*** Opening of PROVIDED DATA ***

def cGwRouteSet : Cmd := { Cmd.base with
  opcode := 0x0B01, ten := .acts, lenOk := fun ps => ps.length == 36,
  paramOk := fun h ps s => gwIndex ps < 8192 && zeroAt ps 2 2 && routeEntryOk s (gwEntry ps) h.tenant.toNat,
  entries := fun _ _ _ => 1,
  effect := fun _ h ps s =>
    let e := gwEntry ps
    let r : RouteEnt := ⟨e, 0, rtBurst e * 1000000, s.time.ns⟩
    modGwy (fun g => { g with routes := g.routes.set (gwIndex ps) r }) (journalCmd h 0x0B01 (gwIndex ps) 0 s) }

def execGwRouteSet (h : Hdr) (ps : List Byte) (s : State) : Host.Outcome State Fault Refusal :=
  cGwRouteSet.exec h ps s

def cGwRouteClear : Cmd := { Cmd.base with
  opcode := 0x0B02, states := stQuery, lenOk := fun ps => ps.length == 4,
  paramOk := fun _ ps _ => gwIndex ps < 8192 && 1 ≤ u16 ps 2 && gwIndex ps + u16 ps 2 ≤ 8192,
  entries := fun _ _ _ => 1,
  effect := fun _ h ps s =>
    let lo := gwIndex ps
    let hi := lo + u16 ps 2
    modGwy (fun g => { g with routes := g.routes.filter (fun k _ => k < lo || hi ≤ k) })
      (journalCmd h 0x0B02 lo (u16 ps 2) s) }

def execGwRouteClear (h : Hdr) (ps : List Byte) (s : State) : Host.Outcome State Fault Refusal :=
  cGwRouteClear.exec h ps s

def cGwRouteGet : Cmd := { Cmd.base with
  opcode := 0x0B03, states := stQuery, lenOk := fun ps => ps.length == 4, maxReply := 36,
  paramOk := fun _ ps _ => gwIndex ps < 8192 && zeroAt ps 2 2,
  data := fun _ ps s =>
    match s.gwy.routes.get? (gwIndex ps) with
    | some r => padTo 32 r.raw ++ leBytes 4 r.hits
    | none => zeros 36 }

def execGwRouteGet (h : Hdr) (ps : List Byte) (s : State) : Host.Outcome State Fault Refusal :=
  cGwRouteGet.exec h ps s

/-! ## Configuration of rings and ports -/

/-- DEPTH and SLOT of GW_RING_CFG. -/
def ringSizeOk (ps : List Byte) : Bool :=
  isPow2In (u16 ps 2) 16 1024 && 128 ≤ u16 ps 4 && u16 ps 4 ≤ 16384 && u16 ps 4 % 128 == 0

def cGwRingCfg : Cmd := { Cmd.base with
  opcode := 0x0B10, ten := .acts, lenOk := fun ps => ps.length == 24,
  denied := fun h ps s => u8 ps 1 == 1 && isTenant h.tenant && ringSizeOk ps &&
    !(ownedBy s h.tenant.toNat (u64 ps 8) (u16 ps 2 * u16 ps 4)
      && ownedBy s h.tenant.toNat (u64 ps 16) (u16 ps 2 * u16 ps 4)),
  paramOk := fun h ps s => u8 ps 0 < 64 && u8 ps 1 ≤ 1 && zeroAt ps 6 2
    && (u8 ps 1 == 0 || ringSizeOk ps)
    && (match s.gwy.rings.get? (u8 ps 0) with
        | some r => r.tenant == h.tenant.toNat
        | none => true),
  effect := fun _ h ps s =>
    if u8 ps 1 == 0 then modGwy (fun g => { g with rings := g.rings.erase (u8 ps 0) }) s
    else
      let r : GwRing := ⟨h.tenant.toNat, u16 ps 2, u16 ps 4, u64 ps 8, u64 ps 16, 0, 0, 0, 0, 0⟩
      modGwy (fun g => { g with rings := g.rings.set (u8 ps 0) r }) s }

def execGwRingCfg (h : Hdr) (ps : List Byte) (s : State) : Host.Outcome State Fault Refusal :=
  cGwRingCfg.exec h ps s


/-- FLAGS of GW_PORT_CFG. -/
def NetPort.flag (n : NetPort) (i : Nat) : Bool := bit (u8 n.cfg 1) i

def cGwPortCfg : Cmd := { Cmd.base with
  opcode := 0x0B20, lenOk := fun ps => ps.length == 20,
  paramOk := fun _ ps s => portHere s (u8 ps 0) && !isRing (u8 ps 0) && zeroAt ps 2 2
    && (if isCanPort (u8 ps 0) then u8 ps 1 < 4 && zeroAt ps 12 8 else u8 ps 1 < 2 && zeroAt ps 18 2),
  entries := fun _ _ _ => 1,
  effect := fun _ h ps s =>
    modNetPort (u8 ps 0) (fun n => { n with cfg := ps }) (journalCmd h 0x0B20 (u8 ps 0) (u32 ps 4) s) }

def execGwPortCfg (h : Hdr) (ps : List Byte) (s : State) : Host.Outcome State Fault Refusal :=
  cGwPortCfg.exec h ps s

def cGwIsoCfg : Cmd := { Cmd.base with
  opcode := 0x0B21, lenOk := fun ps => ps.length == 16,
  paramOk := fun _ ps s => u8 ps 0 < s.nCan && u8 ps 1 ≤ 1 && zeroAt ps 5 3,
  entries := fun _ _ _ => 1,
  effect := fun _ h ps s =>
    let s := journalCmd h 0x0B21 (u8 ps 0) (u32 ps 1) s
    let c : IsoCfg := ⟨u8 ps 2, u8 ps 3, u8 ps 4, u64 ps 8, u8 ps 2, none⟩
    modNetPort (u8 ps 0) (fun n => { n with iso := if u8 ps 1 == 1 then some c else none }) s }

def execGwIsoCfg (h : Hdr) (ps : List Byte) (s : State) : Host.Outcome State Fault Refusal :=
  cGwIsoCfg.exec h ps s

/-- EV_LINK (R376). -/
def evLink (port ev lanes : Nat) (s : State) : State :=
  offer0 0x0BF2 (leBytes 1 port ++ leBytes 1 ev ++ leBytes 1 lanes ++ [0x00] ++ leBytes 4 s.time.ns) s

/-- The address tried after one is lost (R371): the next of the configured range, 254 past its end. -/
def nextClaim (c : IsoCfg) : Nat :=
  let n := if c.claim == c.pref && !(c.lo ≤ c.pref && c.pref ≤ c.hi) then c.lo else c.claim + 1
  if c.lo ≤ n && n ≤ c.hi then n else 254

/-- The outcome of an address-claim exchange on a controller: the claim stands, or the contention is lost. -/
def execAddressClaim (ctl : Nat) (won : Bool) (s : State) : Host.Outcome State Fault Refusal :=
  match (s.netPort ctl).iso with
  | none => .next s
  | some c =>
    let held := fun (c : IsoCfg) => modNetPort ctl (fun n => { n with iso := some c }) s
    if won then
      if c.addr == some c.claim then .next s
      else .next (evLink ctl 6 0 (held { c with addr := some c.claim }))
    else
      let n := if bit c.name 63 then nextClaim c else 254
      if n == 254 then
        let s' := held { c with claim := 254, addr := some 254 }
        .next (if c.addr == some 254 then s' else evLink ctl 6 0 s')
      else .next (held { c with claim := n, addr := none })

/-! ## Frames -/

/-- The DLC of a CAN frame with `n` data bytes, as CAN FD codes lengths above 8. -/
def dlcOf (n : Nat) : Nat :=
  if n ≤ 8 then n
  else if n ≤ 12 then 9 else if n ≤ 16 then 10 else if n ≤ 20 then 11 else if n ≤ 24 then 12
  else if n ≤ 32 then 13 else if n ≤ 48 then 14 else 15

/-- A frame at the gateway: ingress port, kind, identifier, FD and BRS, DLC of a CAN frame, data (an Ethernet frame
whole), and its ingress timestamp in ns. -/
structure GFrame where
  port : Nat
  kind : Nat
  id : Nat
  flags : Nat
  dlc : Nat
  data : List Byte
  ts : Nat
  deriving DecidableEq, Repr

/-- The inner frame of an Ethernet frame that carries one (R368): a 16-byte header, then the CAN data. An
inner frame of more than 8 bytes is an FD frame, and one of a kind that Table 4 does not carry hits no entry (log 27). -/
def innerFrame (port : Nat) (f : List Byte) : GFrame :=
  let o := etherOff f + 2
  let n := u16 f (o + 2)
  ⟨port, if canKind (u8 f o) then u8 f o else 0xFF, u32 f (o + 4), if u8 f o < 2 && 8 < n then 1 else 0, dlcOf n,
    sub f (o + 16) n, u64 f (o + 8)⟩

/-- A big-endian field of GW_PORT_CFG's ENCAP_ETYPE, which the command carries little-endian. -/
def encapType (n : NetPort) : Nat := u16 n.cfg 10

/-- What arrives at a network port as the gateway sees it. -/
def gFrame (s : State) (f : Ingress) (err : Int) : Option GFrame :=
  let ts := ((s.time.ns : Int) + max (-8) (min err 8)).toNat
  match f with
  | .can ctl id ide dlc fl d =>
    if s.nCan ≤ ctl then none
    else if !ide then some ⟨ctl, 0, id % 2 ^ 11, fl % 4, dlc % 16, d, ts⟩
    else if (s.netPort ctl).iso.isSome then some ⟨ctl, 2, pgnOf id * 256 + id % 256, fl % 4, dlc % 16, d, ts⟩
    else some ⟨ctl, 1, id % 2 ^ 29, fl % 4, dlc % 16, d, ts⟩
  | .iso ctl id pgn d =>
    if s.nCan ≤ ctl then none else some ⟨ctl, 2, pgn % 2 ^ 18 * 256 + id % 256, 0, dlcOf d.length, d, ts⟩
  | .eth mac fr =>
    if s.nMacs ≤ mac || s.gated 4 mac || gptpTaken s mac fr then none
    else
      let n := s.netPort (0x10 + mac)
      if n.flag 0 && etherType fr == encapType n && !n.cfg.isEmpty then some (innerFrame (0x10 + mac) fr)
      else some ⟨0x10 + mac, 3, etherType fr + (vlanOf fr - 1) * 65536, 0, 0, fr, ts⟩
  | _ => none

/-! ## Delivery at a port of this device -/

/-- One frame to the transmit queue of a controller or MAC. -/
def enqueue (p : Nat) (f : TxFrame) (s : State) : State :=
  modNetPort p (fun n => { n with txq := n.txq ++ [f] }) s

/-- Bytes that wait in a MAC. -/
def queuedBytes (n : NetPort) : Nat := n.txq.foldl (fun a f => a + f.data.length) 0

/-- The claimed address of a controller, none where it holds none but 254 (R371). -/
def NetPort.heldAddr (n : NetPort) : Option Nat :=
  match n.iso with
  | some c => c.addr.filter (· != 254)
  | none => none

/-- Transmission on a CAN controller (R368, R370, R371). -/
def toCan (p prio kind id flags dlc : Nat) (data : List Byte) (s : State) : State :=
  let n := s.netPort p
  if (bit flags 0 && !n.flag 0) || n.flag 1 || (kind == 2 && n.heldAddr.isNone) || 64 ≤ n.txq.length then countDrops 1 s
  else
    let w := if kind = 0 then 11 else if kind = 1 then 29 else 26
    enqueue p ⟨prio, s.time.ns, kind, id % 2 ^ w, flags, dlc, data⟩ s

*** Close of PROVIDED DATA ***

# PROBLEM TO SOLVE
Return exactly, and only, the lines above starting at the line that contains "def innerFrame (port" and ending at the line that contains "sub f (o + 16) n, u64 f (o + 8)⟩".

# RESULT OF THE TASK
def innerFrame (port : Nat) (f : List Byte) : GFrame :=
  let o := etherOff f + 2
  let n := u16 f (o + 2)
  ⟨port, if canKind (u8 f o) then u8 f o else 0xFF, u32 f (o + 4), if u8 f o < 2 && 8 < n then 1 else 0, dlcOf n,
    sub f (o + 16) n, u64 f (o + 8)⟩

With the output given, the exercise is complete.